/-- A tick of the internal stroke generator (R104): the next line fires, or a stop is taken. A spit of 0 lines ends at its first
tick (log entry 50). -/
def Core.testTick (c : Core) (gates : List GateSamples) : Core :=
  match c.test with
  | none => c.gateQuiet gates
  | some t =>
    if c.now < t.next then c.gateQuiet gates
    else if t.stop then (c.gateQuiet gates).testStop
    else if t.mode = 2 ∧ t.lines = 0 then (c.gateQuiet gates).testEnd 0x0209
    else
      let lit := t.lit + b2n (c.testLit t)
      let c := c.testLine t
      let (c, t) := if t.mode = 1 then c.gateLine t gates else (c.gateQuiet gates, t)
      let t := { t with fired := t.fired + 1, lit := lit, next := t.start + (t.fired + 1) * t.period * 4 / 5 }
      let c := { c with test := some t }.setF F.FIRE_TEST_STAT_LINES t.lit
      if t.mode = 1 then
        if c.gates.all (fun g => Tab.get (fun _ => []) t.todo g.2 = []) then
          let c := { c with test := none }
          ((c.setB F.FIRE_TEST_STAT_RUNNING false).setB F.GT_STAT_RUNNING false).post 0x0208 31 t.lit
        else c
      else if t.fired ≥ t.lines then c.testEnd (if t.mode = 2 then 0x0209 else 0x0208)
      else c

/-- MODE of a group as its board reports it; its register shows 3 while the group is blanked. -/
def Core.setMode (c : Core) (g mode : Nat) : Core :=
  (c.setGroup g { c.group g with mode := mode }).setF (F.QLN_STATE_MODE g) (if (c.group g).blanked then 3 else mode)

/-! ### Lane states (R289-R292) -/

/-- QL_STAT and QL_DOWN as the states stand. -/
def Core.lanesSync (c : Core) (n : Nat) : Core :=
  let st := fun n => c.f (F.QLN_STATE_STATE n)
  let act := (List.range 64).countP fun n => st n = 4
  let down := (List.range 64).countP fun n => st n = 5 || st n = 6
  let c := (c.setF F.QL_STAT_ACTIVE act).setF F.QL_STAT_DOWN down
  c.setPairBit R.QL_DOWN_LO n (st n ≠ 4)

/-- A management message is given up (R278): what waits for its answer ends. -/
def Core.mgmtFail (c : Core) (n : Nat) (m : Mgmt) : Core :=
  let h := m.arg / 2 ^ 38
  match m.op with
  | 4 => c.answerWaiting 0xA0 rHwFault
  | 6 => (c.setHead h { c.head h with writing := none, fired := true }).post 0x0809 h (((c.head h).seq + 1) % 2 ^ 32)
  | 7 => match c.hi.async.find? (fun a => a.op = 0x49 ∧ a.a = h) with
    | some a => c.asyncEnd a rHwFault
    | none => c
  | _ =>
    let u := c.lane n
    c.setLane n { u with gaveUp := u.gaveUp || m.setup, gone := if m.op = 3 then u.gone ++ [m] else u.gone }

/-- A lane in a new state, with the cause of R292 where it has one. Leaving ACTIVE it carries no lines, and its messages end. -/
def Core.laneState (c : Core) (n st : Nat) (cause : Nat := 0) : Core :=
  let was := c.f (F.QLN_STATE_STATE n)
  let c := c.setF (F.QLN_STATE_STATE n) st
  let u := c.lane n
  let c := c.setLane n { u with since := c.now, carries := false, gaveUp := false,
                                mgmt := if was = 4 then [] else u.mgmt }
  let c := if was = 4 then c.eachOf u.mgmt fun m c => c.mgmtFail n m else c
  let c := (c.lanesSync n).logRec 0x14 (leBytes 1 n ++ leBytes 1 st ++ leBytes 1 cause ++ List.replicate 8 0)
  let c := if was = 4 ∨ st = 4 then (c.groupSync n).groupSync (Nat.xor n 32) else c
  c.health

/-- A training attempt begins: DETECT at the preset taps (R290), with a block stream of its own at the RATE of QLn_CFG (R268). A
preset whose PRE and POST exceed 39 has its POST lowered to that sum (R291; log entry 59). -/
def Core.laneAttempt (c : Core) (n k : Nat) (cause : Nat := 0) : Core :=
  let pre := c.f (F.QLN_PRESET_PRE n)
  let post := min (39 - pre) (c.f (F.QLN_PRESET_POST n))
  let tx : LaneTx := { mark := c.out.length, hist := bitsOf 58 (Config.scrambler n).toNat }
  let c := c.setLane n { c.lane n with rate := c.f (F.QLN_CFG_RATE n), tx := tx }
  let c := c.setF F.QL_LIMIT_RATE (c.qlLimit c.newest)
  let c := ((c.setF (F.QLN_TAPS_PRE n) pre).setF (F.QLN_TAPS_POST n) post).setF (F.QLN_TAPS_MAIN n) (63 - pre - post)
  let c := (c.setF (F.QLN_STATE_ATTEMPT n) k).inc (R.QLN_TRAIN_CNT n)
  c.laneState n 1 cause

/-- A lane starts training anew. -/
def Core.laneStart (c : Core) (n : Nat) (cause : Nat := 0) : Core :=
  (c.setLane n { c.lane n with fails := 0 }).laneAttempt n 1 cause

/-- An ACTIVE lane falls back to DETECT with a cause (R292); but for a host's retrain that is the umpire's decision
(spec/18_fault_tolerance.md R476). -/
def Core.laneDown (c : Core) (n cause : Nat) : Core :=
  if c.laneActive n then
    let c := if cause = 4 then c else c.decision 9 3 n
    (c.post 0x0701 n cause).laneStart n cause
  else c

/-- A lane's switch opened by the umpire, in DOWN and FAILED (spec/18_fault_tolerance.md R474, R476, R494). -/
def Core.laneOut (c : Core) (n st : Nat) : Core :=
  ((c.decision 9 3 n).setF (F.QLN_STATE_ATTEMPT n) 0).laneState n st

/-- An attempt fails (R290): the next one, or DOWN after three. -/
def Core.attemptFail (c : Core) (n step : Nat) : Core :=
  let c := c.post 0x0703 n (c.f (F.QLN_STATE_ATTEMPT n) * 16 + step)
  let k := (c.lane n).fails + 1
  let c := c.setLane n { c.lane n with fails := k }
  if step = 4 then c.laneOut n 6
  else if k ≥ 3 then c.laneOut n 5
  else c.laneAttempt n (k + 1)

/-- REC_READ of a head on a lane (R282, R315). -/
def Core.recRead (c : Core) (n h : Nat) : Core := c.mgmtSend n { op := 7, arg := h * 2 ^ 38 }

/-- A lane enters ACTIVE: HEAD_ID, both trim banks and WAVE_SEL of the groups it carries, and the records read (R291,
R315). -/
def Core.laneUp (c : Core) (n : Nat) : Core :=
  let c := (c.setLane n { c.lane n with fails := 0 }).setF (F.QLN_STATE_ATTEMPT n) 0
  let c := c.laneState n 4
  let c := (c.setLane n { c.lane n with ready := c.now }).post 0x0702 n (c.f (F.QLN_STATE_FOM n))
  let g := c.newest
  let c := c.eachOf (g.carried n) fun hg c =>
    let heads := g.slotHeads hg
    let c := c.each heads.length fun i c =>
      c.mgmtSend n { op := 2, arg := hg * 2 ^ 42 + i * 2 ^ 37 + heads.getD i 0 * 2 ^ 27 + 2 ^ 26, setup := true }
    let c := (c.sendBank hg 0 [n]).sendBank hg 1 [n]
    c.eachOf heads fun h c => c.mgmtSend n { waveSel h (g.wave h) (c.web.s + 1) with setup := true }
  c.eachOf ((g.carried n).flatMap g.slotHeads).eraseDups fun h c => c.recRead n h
---
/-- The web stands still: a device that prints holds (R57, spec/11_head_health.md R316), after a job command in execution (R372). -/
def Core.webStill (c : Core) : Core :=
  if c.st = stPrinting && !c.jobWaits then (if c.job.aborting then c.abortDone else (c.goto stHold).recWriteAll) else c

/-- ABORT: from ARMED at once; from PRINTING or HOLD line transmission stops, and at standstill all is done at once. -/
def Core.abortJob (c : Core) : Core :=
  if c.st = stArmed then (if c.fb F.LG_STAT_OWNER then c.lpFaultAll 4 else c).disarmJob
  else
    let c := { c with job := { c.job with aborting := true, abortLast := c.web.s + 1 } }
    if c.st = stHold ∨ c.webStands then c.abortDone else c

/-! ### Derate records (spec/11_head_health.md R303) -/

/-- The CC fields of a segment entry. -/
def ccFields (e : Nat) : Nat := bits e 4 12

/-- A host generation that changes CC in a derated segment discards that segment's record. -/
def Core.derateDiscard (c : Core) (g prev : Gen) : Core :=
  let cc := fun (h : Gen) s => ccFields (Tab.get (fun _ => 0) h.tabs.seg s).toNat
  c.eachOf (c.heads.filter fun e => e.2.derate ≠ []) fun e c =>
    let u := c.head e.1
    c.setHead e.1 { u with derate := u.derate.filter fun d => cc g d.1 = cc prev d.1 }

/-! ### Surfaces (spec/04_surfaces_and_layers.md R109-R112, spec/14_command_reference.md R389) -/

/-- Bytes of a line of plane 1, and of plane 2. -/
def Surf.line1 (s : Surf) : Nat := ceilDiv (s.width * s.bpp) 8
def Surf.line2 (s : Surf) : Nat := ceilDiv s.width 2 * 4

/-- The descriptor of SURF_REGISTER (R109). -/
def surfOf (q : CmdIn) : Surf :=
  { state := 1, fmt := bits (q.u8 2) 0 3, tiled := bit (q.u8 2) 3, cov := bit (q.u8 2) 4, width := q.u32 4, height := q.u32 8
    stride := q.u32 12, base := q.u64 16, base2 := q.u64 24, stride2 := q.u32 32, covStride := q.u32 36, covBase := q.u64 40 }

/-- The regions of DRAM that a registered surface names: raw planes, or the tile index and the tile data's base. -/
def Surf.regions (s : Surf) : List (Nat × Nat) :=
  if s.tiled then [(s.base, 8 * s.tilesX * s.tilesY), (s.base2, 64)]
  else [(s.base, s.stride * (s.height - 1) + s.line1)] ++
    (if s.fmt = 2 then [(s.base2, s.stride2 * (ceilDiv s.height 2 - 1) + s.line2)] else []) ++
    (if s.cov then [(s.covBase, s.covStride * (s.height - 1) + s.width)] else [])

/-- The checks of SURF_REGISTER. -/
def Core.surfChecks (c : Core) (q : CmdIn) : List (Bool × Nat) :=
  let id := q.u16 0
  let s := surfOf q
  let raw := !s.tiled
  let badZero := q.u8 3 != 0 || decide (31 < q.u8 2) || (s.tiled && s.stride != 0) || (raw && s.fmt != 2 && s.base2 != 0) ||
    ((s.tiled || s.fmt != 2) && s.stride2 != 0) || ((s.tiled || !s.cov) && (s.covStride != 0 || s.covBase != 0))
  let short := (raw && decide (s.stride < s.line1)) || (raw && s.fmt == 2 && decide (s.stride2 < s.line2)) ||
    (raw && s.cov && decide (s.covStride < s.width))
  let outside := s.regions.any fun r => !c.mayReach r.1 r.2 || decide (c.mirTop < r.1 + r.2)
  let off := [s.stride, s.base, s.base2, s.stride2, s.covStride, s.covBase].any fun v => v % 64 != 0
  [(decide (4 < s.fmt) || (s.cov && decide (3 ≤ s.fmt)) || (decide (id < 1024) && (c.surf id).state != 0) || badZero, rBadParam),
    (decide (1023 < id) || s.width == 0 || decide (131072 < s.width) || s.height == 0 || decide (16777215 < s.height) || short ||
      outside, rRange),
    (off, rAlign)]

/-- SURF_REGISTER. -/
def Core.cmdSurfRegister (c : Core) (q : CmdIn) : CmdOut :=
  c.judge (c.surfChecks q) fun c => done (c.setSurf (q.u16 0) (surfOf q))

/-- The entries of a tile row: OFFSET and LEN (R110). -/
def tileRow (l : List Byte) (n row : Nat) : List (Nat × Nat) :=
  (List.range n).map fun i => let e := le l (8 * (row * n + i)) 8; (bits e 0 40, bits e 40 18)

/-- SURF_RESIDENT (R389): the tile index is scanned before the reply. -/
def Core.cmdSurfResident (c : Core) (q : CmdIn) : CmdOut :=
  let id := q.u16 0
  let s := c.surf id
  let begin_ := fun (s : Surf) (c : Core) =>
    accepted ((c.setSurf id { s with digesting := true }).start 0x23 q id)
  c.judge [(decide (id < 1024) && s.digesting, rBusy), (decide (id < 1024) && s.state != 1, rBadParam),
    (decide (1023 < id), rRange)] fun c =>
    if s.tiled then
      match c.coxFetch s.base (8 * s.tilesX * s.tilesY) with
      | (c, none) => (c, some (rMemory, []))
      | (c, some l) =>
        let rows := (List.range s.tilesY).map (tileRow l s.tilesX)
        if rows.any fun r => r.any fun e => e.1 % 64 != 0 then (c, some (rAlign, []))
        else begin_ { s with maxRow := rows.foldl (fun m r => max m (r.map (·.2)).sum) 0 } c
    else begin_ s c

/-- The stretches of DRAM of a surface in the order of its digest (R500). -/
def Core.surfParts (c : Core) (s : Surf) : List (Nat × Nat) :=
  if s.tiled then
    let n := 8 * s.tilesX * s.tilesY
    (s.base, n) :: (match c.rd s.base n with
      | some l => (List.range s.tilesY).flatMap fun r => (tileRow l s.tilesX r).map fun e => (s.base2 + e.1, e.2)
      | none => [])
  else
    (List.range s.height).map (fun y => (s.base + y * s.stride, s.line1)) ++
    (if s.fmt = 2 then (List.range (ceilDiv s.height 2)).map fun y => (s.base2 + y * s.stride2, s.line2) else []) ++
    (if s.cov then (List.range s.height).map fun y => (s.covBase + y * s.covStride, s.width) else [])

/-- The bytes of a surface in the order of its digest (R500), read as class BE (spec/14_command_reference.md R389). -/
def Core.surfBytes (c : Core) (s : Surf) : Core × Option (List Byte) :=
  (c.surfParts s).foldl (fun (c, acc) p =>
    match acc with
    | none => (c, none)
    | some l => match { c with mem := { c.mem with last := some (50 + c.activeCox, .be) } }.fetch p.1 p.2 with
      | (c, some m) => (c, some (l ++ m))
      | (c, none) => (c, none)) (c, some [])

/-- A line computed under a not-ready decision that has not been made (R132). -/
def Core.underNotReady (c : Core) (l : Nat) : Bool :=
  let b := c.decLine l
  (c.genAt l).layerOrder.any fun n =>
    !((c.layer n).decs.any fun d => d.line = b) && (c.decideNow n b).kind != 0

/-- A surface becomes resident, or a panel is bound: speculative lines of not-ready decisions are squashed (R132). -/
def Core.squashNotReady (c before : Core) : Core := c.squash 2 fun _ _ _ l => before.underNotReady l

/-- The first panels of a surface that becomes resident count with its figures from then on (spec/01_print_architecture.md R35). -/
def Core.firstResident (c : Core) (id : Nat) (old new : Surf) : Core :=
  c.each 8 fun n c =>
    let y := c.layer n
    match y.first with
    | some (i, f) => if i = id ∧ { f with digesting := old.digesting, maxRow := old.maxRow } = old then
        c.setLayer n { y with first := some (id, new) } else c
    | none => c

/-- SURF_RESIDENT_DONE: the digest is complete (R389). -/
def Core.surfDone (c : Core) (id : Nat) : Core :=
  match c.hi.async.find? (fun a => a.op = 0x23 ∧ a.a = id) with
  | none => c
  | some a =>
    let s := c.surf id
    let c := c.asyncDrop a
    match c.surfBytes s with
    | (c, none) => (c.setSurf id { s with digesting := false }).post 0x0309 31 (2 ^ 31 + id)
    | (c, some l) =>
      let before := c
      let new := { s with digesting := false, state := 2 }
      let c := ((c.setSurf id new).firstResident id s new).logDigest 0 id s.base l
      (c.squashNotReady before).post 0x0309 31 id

→ **Aim of the task**
Above are records; repeat only the lines starting at the line with "digest (R500). -/" and ending at the line with "(if s.fmt = 2 then (List.range", exactly as they appear, both included.

→ **Answer to this problem**
/-- The stretches of DRAM of a surface in the order of its digest (R500). -/
def Core.surfParts (c : Core) (s : Surf) : List (Nat × Nat) :=
  if s.tiled then
    let n := 8 * s.tilesX * s.tilesY
    (s.base, n) :: (match c.rd s.base n with
      | some l => (List.range s.tilesY).flatMap fun r => (tileRow l s.tilesX r).map fun e => (s.base2 + e.1, e.2)
      | none => [])
  else
    (List.range s.height).map (fun y => (s.base + y * s.stride, s.line1)) ++
    (if s.fmt = 2 then (List.range (ceilDiv s.height 2)).map fun y => (s.base2 + y * s.stride2, s.line2) else []) ++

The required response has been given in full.